## [PROBLEM]
Among the records that follow, set down only the lines from the one containing "[.add 3 2 1, .sub" to the one containing "[0x00]] := by decide", both included, exactly.

## [SOURCE DATA]
● ● ●

theorem test_forward : (List.range 9).map l22.bytesToNext =
    [some 0, some 2, some 1, some 0, some 0, some 2, some 1, some 0, none] := by decide

theorem test_backward : (List.range 8).map l22.bytesToPrevious =
    [some 0, some 1, some 2, some 0, some 0, some 1, some 2, none] := by decide

theorem test_backward_refused : (prog [0, 0] [0, 1]).bytesToPrevious 0 = none := by decide

theorem test_skip : [0, 3, 4].map l22.skip = [3, 1, 3] := by decide

/-! ## The 13 shapes (L2.4) -/

theorem test_shape_no_arguments : (prog [0, 0xAA, 0xBB] [1, 0, 0]).skip 0 = 3 := by decide

theorem test_shape_one_immediate : decodeArgs (prog [0, 1, 2, 3, 4, 5, 6] [1, 0, 0, 0, 0, 0, 0]) 0 .oneImmediate =
    .oneImmediate 0x04030201 := by decide

theorem test_shape_two_immediates : decodeArgs (prog [0, 2, 0x34, 0x12, 0xFF] [1, 0, 0, 0, 0]) 0 .twoImmediates =
    .twoImmediates 0x1234 0xFFFFFFFF := by decide

theorem test_shape_two_immediates_cut : decodeArgs (prog [0, 3, 1] [1, 0, 0]) 0 .twoImmediates = .twoImmediates 1 0 := by
  decide

theorem test_shape_one_offset :
    decodeArgs (prog [0, 0, 0, 0, 0, 0, 0, 0, 0, 0, 0, 0xFB] [1, 0, 0, 0, 0, 0, 0, 0, 0, 0, 1, 0]) 10 .oneOffset =
      .oneOffset 0xFFFFFFFB 5 := by decide

theorem test_shape_one_register_one_immediate :
    decodeArgs (prog [0, 0xF7, 0x80, 0x00] [1, 0, 0, 0]) 0 .oneRegisterOneImmediate =
      .oneRegisterOneImmediate 7 0x80 := by decide

theorem test_shape_one_register_two_immediates :
    decodeArgs (prog [0, 0x21, 0xCD, 0xAB, 0x80] [1, 0, 0, 0, 0]) 0 .oneRegisterTwoImmediates =
      .oneRegisterTwoImmediates 1 0xFFFFABCD 0xFFFFFF80 := by decide

theorem test_shape_one_register_one_immediate_one_offset :
    decodeArgs (prog [0, 0x13, 0x07, 0xFE, 0] [1, 0, 0, 0, 1]) 0 .oneRegisterOneImmediateOneOffset =
      .oneRegisterOneImmediateOneOffset 3 7 0xFFFFFFFE 0xFFFFFFFE := by decide

theorem test_shape_extended_immediate :
    decodeArgs (prog [0, 3, 1, 2, 3, 4, 5, 6, 7, 0x88] [1, 0, 0, 0, 0, 0, 0, 0, 0, 0]) 0
      .oneRegisterOneExtendedWidthImmediate = .oneRegisterOneExtendedWidthImmediate 3 0x8807060504030201 := by decide

theorem test_shape_two_registers : decodeArgs (prog [0, 0xEF] [1, 0]) 0 .twoRegisters = .twoRegisters 12 12 := by decide

theorem test_shape_two_registers_end_of_code : decodeArgs (prog [0] [1]) 0 .twoRegisters = .twoRegisters 0 0 := by decide

theorem test_shape_two_registers_one_immediate :
    decodeArgs (prog [0, 0x12, 0x80] [1, 0, 0]) 0 .twoRegistersOneImmediate =
      .twoRegistersOneImmediate 1 2 0xFFFFFF80 := by decide

theorem test_shape_two_registers_one_offset :
    decodeArgs (prog [0, 0x12, 0x10] [1, 0, 0]) 0 .twoRegistersOneOffset =
      .twoRegistersOneOffset 1 2 0x10 0x10 := by decide

theorem test_shape_two_registers_two_immediates :
    decodeArgs (prog [0, 0x34, 0x01, 0x7F, 0x80, 0x00] [1, 0, 0, 0, 0, 0]) 0 .twoRegistersTwoImmediates =
      .twoRegistersTwoImmediates 3 4 0x7F 0x80 := by decide

theorem test_shape_length_prefix_crosses_the_next_start :
    decodeArgs (prog [0, 0x34, 0x02, 1, 0, 0] [1, 0, 0, 1, 0, 0]) 0 .twoRegistersTwoImmediates =
      .twoRegistersTwoImmediates 3 4 1 0 := by decide

theorem test_shape_three_registers : decodeArgs (prog [0, 0xFD, 0xFE] [1, 0, 0]) 0 .threeRegisters =
    .threeRegisters 12 12 12 := by decide

theorem test_shape_three_registers_short : decodeArgs (prog [0, 0x12] [1, 0]) 0 .threeRegisters =
    .threeRegisters 1 2 0 := by decide

/-! ## Words written out from the encodings of R107 and R111, one per constructor -/

theorem test_decode_control : [read1 [0x00], read1 [0x0A, 0x03], read1 [0x0A], read1 [0xFF]] =
    [.trap, .ecalli 3, .ecalli 0, .trap] := by decide

theorem test_decode_two_registers_one_immediate :
    [read1 [0x97, 0x12, 0x03], read1 [0x98, 0x12, 0xFF], read1 [0x99, 0x12, 0x04], read1 [0x9A, 0x12, 0x05],
     read1 [0x9B, 0x12, 0x01], read1 [0x9C, 0x43, 0x80], read1 [0x9D, 0x45, 0x80]] =
    [.shlImm 2 1 3, .shrImm 2 1 0xFFFFFFFF, .sarImm 2 1 4, .negAddImm 2 1 5,
     .shlImmAlt 2 1 1, .shrImmAlt 3 4 0xFFFFFF80, .sarImmAlt 5 4 0xFFFFFF80] := by decide

theorem test_decode_three_registers_arithmetic :
    [read1 [0xC8, 0x12, 0x03], read1 [0xC9, 0x12, 0x03], read1 [0xCA, 0x12, 0x03], read1 [0xCB, 0x21, 0x03],
     read1 [0xCC, 0x65, 0x04], read1 [0xCD, 0x21, 0x07], read1 [0xCE, 0x65, 0x08]] =
    [.add 3 2 1, .sub 3 2 1, .mul 3 2 1, .divU 3 1 2, .divS 4 5 6, .remU 7 1 2, .remS 8 5 6] := by decide

theorem test_decode_three_registers_others :
    [read1 [0xCF, 0x12, 0x03], read1 [0xD0, 0x12, 0x03], read1 [0xD1, 0x12, 0x03], read1 [0xD2, 0x12, 0x03],
     read1 [0xD3, 0x12, 0x03], read1 [0xD4, 0x12, 0x03], read1 [0xD5, 0x12, 0x03], read1 [0xD6, 0x12, 0x03],
     read1 [0xD7, 0x12, 0x03]] =
    [.shl 3 2 1, .shr 3 2 1, .sar 3 2 1, .and 3 2 1, .xor 3 2 1, .or 3 2 1, .mulUpperSS 3 2 1, .mulUpperUU 3 2 1,
     .mulUpperSU 3 2 1] := by decide

theorem test_encode : [encode (.add 3 2 1), encode (.negAddImm 2 1 5), encode (.shrImmAlt 3 4 0xFFFFFF80),
      encode (.ecalli 0), encode (.ecalli 0x80), encode .trap] =
    [[0xC8, 0x12, 0x03], [0x9A, 0x12, 0x05], [0x9C, 0x43, 0x80], [0x0A], [0x0A, 0x80, 0x00], [0x00]] := by decide

/-- The host's number for each row of the opcode table, its byte alone, decodes to the row's mnemonic. -/
theorem test_table_words_decode :
    referenceMap.all (fun e => (decodeTableWord 8 e.1.toNat).map Instr.op == some e.2) = true := by decide

/-- Placed where the next step fetches, each row of the opcode table is the first instruction that runs. -/
theorem test_table_words_run : referenceMap.all (fun e =>
      (State.reset.withFetchWord 8 e.1.toNat).decoded.op == e.2 &&
      (nextOf (step (State.reset.withFetchWord 8 e.1.toNat))).map State.status ==
        some (if e.2 = .trap then .panicked else if e.2 = .ecalli then .awaitingHostCall 0 else .running)) = true := by
  decide

/-! ## The program image (L2.1) -/

theorem test_varints :
    [referenceVarint [0x00], referenceVarint [0x7F], referenceVarint [0x80, 0x80], referenceVarint [0x81, 0x2C],
     referenceVarint [0xBF, 0xFF], referenceVarint [0xC0, 0x00, 0x40], referenceVarint [0x80]] =
    [some (0, []), some (127, []), some (128, []), some (300, []), some (16383, []), some (16384, []), none] := by decide

theorem test_varint_of_eight_bytes :
    referenceVarint [0xFF, 1, 2, 3, 4, 5, 6, 7, 0x88, 9] = some (0x8807060504030201, [9]) := by decide

/-- The program an image decodes to, where it does. -/
def programOf (image : List Byte) : Option Program :=
  match decodeImage .reference image with
  | .ok p => some p
  | .error _ => none

/-- The fault an image raises, where it does. -/
def imageFault (image : List Byte) : Option DecodeFault :=
  match decodeImage .reference image with
  | .ok _ => none
  | .error e => some e

theorem test_image_p1 : programOf [0x00, 0x00, 0x04, 0xC8, 0x12, 0x03, 0x00, 0x09] =
    some (prog [0xC8, 0x12, 0x03, 0x00] [1, 0, 0, 1]) := by decide

theorem test_image_padding_bits_ignored : programOf [0x00, 0x00, 0x04, 0xC8, 0x12, 0x03, 0x00, 0xF9] =
    some (prog [0xC8, 0x12, 0x03, 0x00] [1, 0, 0, 1]) := by decide

theorem test_image_jump_table :
    (programOf [0x02, 0x02, 0x04, 0x05, 0x00, 0x34, 0x12, 0xC8, 0x12, 0x03, 0x00, 0x09]).map Program.jumpTable =
      some [5, 0x1234] := by decide

theorem test_image_width_zero : (programOf [0x03, 0x00, 0x01, 0x00, 0x01]).map Program.jumpTable = some [] := by decide

theorem test_image_faults :
    [imageFault [0x00, 0x05, 0x01, 0x00, 0x01], imageFault [0x00, 0x00, 0x04, 0xC8, 0x12, 0x03, 0x00],
     imageFault [0x00, 0x00, 0x04, 0xC8, 0x12, 0x03, 0x00, 0x09, 0x00], imageFault [0x80], imageFault [0x00],
     imageFault [0x00, 0x00, 0xF0, 0x00, 0x00, 0x00, 0x00, 0x01]] =
    [some .itemWidth, some .truncatedSections, some .trailingBytes, some .truncatedHeader, some .truncatedHeader,
     some .trailingBytes] := by decide

theorem test_image_code_length_refused : imageFault [0x00, 0x00, 0xF8, 0x00, 0x00, 0x00, 0x00, 0x01] = some .codeLength := by
  decide

theorem test_image_encoder : encodeImage 2 { prog [0xC8, 0x12, 0x03, 0x00] [1, 0, 0, 1] with jumpTable := [5, 0x1234] } =
    [0x02, 0x02, 0x04, 0x05, 0x00, 0x34, 0x12, 0xC8, 0x12, 0x03, 0x00, 0x09] := by decide

/-! ## Registers and marshalling (L2.6), gas (L2.7) -/

theorem test_register_views : ((regs64 [(1, -1)]).ux 1, (regs32 [(1, 0x80000000)]).sx 1) =
    (0xFFFFFFFFFFFFFFFF, -2147483648) := by decide

theorem test_marshal_out_32 : ((regs32 [(0, 0x04030201)]).getBytes.length, (regs32 [(0, 0x04030201)]).getBytes.take 5) =
    (52, [1, 2, 3, 4, 0]) := by decide

theorem test_marshal_out_64 : (regs64 [(12, 0x1122334455667788)]).getBytes.drop 96 =
    [0x88, 0x77, 0x66, 0x55, 0x44, 0x33, 0x22, 0x11] := by decide

theorem test_marshal_in_wrong_length : (regs64 []).setFromBytes (List.replicate 103 0) = none := by decide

● ● ●

## [RESULT OF THE EXERCISE]
    [.add 3 2 1, .sub 3 2 1, .mul 3 2 1, .divU 3 1 2, .divS 4 5 6, .remU 7 1 2, .remS 8 5 6] := by decide

theorem test_decode_three_registers_others :
    [read1 [0xCF, 0x12, 0x03], read1 [0xD0, 0x12, 0x03], read1 [0xD1, 0x12, 0x03], read1 [0xD2, 0x12, 0x03],
     read1 [0xD3, 0x12, 0x03], read1 [0xD4, 0x12, 0x03], read1 [0xD5, 0x12, 0x03], read1 [0xD6, 0x12, 0x03],
     read1 [0xD7, 0x12, 0x03]] =
    [.shl 3 2 1, .shr 3 2 1, .sar 3 2 1, .and 3 2 1, .xor 3 2 1, .or 3 2 1, .mulUpperSS 3 2 1, .mulUpperUU 3 2 1,
     .mulUpperSU 3 2 1] := by decide

theorem test_encode : [encode (.add 3 2 1), encode (.negAddImm 2 1 5), encode (.shrImmAlt 3 4 0xFFFFFF80),
      encode (.ecalli 0), encode (.ecalli 0x80), encode .trap] =
    [[0xC8, 0x12, 0x03], [0x9A, 0x12, 0x05], [0x9C, 0x43, 0x80], [0x0A], [0x0A, 0x80, 0x00], [0x00]] := by decide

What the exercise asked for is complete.